## [DIRECTIONS FOR THIS TASK]
Among the entries, find the lines with the string "symm" and copy them.
Start of DATA EXTRACTS
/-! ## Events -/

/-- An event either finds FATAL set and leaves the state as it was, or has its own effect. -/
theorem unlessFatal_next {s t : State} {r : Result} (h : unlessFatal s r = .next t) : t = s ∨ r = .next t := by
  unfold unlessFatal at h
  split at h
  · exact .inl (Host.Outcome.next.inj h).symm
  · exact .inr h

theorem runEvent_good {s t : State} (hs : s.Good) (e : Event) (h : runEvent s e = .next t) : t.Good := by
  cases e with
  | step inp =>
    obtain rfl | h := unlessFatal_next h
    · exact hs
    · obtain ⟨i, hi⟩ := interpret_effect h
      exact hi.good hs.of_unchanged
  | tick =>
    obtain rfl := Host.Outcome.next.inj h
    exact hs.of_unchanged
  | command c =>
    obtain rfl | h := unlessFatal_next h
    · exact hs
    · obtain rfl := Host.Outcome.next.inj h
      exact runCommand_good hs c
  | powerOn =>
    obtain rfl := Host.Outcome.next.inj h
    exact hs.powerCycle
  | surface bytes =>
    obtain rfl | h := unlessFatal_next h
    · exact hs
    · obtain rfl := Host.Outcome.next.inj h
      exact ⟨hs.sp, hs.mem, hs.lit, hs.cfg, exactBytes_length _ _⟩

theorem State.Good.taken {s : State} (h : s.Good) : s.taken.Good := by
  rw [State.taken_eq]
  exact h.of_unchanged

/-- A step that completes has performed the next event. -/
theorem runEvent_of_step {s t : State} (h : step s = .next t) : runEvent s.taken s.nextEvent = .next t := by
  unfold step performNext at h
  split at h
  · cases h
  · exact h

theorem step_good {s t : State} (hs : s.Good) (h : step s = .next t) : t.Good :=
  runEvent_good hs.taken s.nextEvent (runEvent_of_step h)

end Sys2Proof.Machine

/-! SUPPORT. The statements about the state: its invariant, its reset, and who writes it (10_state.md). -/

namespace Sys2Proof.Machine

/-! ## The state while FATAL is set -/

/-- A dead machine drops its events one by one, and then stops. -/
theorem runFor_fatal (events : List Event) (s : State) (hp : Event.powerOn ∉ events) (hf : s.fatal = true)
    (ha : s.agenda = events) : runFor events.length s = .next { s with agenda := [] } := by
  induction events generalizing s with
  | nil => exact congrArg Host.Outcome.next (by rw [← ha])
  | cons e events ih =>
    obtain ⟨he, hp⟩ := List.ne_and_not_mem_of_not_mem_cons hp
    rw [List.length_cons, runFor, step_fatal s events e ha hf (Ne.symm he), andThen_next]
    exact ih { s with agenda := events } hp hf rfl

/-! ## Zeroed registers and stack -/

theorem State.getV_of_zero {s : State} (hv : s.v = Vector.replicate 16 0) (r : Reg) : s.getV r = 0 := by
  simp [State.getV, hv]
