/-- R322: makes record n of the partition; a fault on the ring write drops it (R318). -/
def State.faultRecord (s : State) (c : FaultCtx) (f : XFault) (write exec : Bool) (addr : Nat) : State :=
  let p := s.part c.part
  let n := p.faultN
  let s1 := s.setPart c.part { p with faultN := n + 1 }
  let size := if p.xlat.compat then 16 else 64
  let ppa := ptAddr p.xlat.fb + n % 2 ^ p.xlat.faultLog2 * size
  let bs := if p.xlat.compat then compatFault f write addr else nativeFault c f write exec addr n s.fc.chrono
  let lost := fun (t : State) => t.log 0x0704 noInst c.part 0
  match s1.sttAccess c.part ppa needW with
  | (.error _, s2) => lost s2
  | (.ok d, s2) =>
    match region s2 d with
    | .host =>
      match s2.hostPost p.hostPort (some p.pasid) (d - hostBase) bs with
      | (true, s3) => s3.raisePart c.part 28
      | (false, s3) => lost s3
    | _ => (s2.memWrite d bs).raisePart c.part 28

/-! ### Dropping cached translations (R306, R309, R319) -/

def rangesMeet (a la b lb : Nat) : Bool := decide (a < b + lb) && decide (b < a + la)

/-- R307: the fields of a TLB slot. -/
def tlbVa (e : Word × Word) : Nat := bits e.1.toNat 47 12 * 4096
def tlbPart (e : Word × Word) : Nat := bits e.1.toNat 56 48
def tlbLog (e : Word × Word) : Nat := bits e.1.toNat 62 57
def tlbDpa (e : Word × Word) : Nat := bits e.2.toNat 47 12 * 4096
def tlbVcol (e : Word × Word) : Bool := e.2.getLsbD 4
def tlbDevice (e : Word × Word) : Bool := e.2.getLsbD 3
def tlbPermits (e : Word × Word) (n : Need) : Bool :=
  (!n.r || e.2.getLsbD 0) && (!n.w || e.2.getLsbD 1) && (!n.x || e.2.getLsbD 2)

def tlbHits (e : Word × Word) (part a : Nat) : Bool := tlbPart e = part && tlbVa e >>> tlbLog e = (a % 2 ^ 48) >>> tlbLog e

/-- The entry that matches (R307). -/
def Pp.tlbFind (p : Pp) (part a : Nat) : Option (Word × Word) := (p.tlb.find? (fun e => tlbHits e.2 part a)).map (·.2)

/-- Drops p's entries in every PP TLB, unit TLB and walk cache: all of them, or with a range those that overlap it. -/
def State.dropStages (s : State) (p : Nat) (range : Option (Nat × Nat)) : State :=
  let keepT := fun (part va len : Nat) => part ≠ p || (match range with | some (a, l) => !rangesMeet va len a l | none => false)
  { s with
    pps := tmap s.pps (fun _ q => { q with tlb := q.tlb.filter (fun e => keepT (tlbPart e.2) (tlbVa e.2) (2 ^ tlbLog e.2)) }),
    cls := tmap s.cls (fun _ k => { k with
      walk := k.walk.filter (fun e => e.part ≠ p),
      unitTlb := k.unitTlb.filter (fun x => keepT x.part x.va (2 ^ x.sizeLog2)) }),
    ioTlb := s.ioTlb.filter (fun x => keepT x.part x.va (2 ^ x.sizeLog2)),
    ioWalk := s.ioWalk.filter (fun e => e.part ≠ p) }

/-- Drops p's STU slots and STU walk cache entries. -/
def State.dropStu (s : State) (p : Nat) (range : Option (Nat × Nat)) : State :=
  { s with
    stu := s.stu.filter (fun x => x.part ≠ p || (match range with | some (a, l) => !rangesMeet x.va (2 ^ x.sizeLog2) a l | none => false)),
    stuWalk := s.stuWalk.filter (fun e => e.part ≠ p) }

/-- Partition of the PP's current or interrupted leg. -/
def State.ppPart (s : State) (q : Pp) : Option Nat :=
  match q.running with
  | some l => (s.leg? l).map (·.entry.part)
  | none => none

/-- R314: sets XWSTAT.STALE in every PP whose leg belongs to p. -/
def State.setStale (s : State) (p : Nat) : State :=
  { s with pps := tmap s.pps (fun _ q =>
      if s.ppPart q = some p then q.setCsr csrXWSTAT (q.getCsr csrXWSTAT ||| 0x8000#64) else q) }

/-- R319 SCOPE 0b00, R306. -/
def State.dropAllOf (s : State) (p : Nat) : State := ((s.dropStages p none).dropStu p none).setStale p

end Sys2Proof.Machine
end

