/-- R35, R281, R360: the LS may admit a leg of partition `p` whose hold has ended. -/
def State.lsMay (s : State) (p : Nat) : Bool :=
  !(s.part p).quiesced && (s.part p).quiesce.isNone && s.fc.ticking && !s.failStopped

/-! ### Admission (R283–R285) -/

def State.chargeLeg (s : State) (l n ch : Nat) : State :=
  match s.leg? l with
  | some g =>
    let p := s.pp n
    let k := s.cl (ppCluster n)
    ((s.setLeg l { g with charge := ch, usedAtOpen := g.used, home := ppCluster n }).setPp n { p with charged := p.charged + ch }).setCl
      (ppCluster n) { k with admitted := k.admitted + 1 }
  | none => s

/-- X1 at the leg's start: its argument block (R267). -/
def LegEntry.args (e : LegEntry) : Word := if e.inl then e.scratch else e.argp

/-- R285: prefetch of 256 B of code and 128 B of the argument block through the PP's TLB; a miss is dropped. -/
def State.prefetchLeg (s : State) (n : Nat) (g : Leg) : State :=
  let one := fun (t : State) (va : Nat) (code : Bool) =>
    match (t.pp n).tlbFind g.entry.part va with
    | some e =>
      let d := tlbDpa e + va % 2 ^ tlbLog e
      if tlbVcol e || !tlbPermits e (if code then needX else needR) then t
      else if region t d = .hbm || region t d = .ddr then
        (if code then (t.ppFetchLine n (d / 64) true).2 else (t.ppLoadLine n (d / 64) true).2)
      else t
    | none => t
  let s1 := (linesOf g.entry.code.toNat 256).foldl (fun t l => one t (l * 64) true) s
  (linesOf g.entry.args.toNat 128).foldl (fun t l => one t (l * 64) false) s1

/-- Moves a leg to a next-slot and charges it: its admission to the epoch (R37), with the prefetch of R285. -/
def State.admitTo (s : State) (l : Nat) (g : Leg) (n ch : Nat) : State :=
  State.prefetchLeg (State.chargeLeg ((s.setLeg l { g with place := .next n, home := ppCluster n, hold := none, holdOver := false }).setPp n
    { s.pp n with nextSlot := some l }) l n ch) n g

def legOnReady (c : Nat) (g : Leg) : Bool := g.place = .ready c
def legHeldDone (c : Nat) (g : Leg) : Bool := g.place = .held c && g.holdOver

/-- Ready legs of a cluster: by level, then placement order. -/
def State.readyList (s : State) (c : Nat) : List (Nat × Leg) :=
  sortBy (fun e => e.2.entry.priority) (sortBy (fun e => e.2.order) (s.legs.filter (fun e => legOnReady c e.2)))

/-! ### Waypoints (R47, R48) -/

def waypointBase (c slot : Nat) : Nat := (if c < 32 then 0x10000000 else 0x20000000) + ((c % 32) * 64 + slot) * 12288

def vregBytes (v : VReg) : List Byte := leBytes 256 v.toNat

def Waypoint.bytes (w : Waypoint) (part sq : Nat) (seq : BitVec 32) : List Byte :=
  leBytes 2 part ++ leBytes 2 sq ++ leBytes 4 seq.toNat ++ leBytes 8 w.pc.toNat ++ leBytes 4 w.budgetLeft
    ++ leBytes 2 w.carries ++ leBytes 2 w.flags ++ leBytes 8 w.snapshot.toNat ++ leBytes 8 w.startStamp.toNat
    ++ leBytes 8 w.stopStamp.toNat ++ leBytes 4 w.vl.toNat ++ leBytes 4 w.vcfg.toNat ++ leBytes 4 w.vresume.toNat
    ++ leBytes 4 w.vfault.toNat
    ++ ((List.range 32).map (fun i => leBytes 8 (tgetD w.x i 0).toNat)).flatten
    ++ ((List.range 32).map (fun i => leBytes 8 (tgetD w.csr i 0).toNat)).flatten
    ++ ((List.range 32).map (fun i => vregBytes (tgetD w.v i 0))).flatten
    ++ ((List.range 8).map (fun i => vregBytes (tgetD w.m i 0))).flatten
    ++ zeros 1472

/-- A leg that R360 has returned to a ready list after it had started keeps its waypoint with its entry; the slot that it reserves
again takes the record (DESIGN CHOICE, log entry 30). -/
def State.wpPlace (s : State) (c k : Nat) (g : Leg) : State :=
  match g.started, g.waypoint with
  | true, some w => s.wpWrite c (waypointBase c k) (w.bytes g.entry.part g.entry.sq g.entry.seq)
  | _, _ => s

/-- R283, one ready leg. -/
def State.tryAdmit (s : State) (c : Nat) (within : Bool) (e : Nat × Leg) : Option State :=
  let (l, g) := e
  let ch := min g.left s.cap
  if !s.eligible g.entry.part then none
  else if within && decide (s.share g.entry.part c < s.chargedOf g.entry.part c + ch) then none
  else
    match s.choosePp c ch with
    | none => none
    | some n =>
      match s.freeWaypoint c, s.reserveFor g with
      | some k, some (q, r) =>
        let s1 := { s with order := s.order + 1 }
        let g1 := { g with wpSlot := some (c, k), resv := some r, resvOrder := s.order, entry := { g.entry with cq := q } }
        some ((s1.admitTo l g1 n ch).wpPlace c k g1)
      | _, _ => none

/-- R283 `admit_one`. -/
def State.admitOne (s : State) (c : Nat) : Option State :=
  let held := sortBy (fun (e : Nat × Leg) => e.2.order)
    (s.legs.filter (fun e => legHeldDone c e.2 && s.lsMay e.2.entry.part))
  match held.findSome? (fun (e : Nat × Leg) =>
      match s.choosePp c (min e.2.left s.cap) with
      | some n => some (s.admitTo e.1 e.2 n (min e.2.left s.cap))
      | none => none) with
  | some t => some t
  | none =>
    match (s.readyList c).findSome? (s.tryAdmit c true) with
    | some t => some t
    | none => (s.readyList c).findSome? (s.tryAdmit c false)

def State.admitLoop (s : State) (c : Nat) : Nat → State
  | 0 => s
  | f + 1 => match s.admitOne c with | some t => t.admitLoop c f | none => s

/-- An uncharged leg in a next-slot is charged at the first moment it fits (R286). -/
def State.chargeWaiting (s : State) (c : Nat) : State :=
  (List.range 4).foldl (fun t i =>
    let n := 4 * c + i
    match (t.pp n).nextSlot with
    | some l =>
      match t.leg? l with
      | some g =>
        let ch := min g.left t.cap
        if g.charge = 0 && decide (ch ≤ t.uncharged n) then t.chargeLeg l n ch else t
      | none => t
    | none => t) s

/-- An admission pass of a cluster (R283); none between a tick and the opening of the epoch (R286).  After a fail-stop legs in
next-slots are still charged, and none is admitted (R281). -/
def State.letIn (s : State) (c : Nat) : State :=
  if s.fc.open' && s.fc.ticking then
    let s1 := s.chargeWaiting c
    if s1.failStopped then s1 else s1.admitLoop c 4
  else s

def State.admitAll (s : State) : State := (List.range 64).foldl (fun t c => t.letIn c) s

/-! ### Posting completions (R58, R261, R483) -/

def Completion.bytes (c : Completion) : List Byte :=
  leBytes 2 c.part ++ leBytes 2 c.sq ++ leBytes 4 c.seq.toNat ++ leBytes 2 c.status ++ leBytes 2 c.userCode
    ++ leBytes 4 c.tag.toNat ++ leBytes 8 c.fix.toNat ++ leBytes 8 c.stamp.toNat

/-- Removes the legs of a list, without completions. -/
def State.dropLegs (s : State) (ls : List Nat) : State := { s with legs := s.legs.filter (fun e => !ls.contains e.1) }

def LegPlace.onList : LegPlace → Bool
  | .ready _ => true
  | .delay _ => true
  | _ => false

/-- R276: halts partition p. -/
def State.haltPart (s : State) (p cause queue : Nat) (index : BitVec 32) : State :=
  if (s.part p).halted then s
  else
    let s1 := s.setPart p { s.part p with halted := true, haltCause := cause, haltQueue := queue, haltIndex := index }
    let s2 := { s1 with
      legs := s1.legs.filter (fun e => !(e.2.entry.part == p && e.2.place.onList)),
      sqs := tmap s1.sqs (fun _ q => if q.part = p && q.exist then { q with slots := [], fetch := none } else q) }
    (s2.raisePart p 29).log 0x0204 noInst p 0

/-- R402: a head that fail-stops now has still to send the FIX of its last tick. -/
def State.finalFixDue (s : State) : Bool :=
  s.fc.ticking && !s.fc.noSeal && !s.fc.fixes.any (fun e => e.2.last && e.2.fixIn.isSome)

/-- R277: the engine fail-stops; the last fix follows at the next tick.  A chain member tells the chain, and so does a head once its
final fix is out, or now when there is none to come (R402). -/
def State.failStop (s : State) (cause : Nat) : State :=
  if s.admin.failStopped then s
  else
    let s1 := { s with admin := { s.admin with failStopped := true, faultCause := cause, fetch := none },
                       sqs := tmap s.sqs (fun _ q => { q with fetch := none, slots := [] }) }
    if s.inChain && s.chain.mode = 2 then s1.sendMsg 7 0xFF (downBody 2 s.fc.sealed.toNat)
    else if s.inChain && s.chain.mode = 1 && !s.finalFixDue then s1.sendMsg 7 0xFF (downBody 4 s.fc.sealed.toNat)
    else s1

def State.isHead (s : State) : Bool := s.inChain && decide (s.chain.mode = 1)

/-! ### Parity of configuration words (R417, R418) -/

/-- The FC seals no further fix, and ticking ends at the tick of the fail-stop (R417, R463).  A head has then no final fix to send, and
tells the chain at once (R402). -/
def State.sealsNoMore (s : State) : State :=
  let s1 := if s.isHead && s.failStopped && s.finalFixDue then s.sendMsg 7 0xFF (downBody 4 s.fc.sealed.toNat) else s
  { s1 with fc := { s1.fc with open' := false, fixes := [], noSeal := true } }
End of DATA EXTRACTS
## [ANSWER SECTION]
  · exact .inl (Host.Outcome.next.inj h).symm
    rw [List.length_cons, runFor, step_fatal s events e ha hf (Ne.symm he), andThen_next]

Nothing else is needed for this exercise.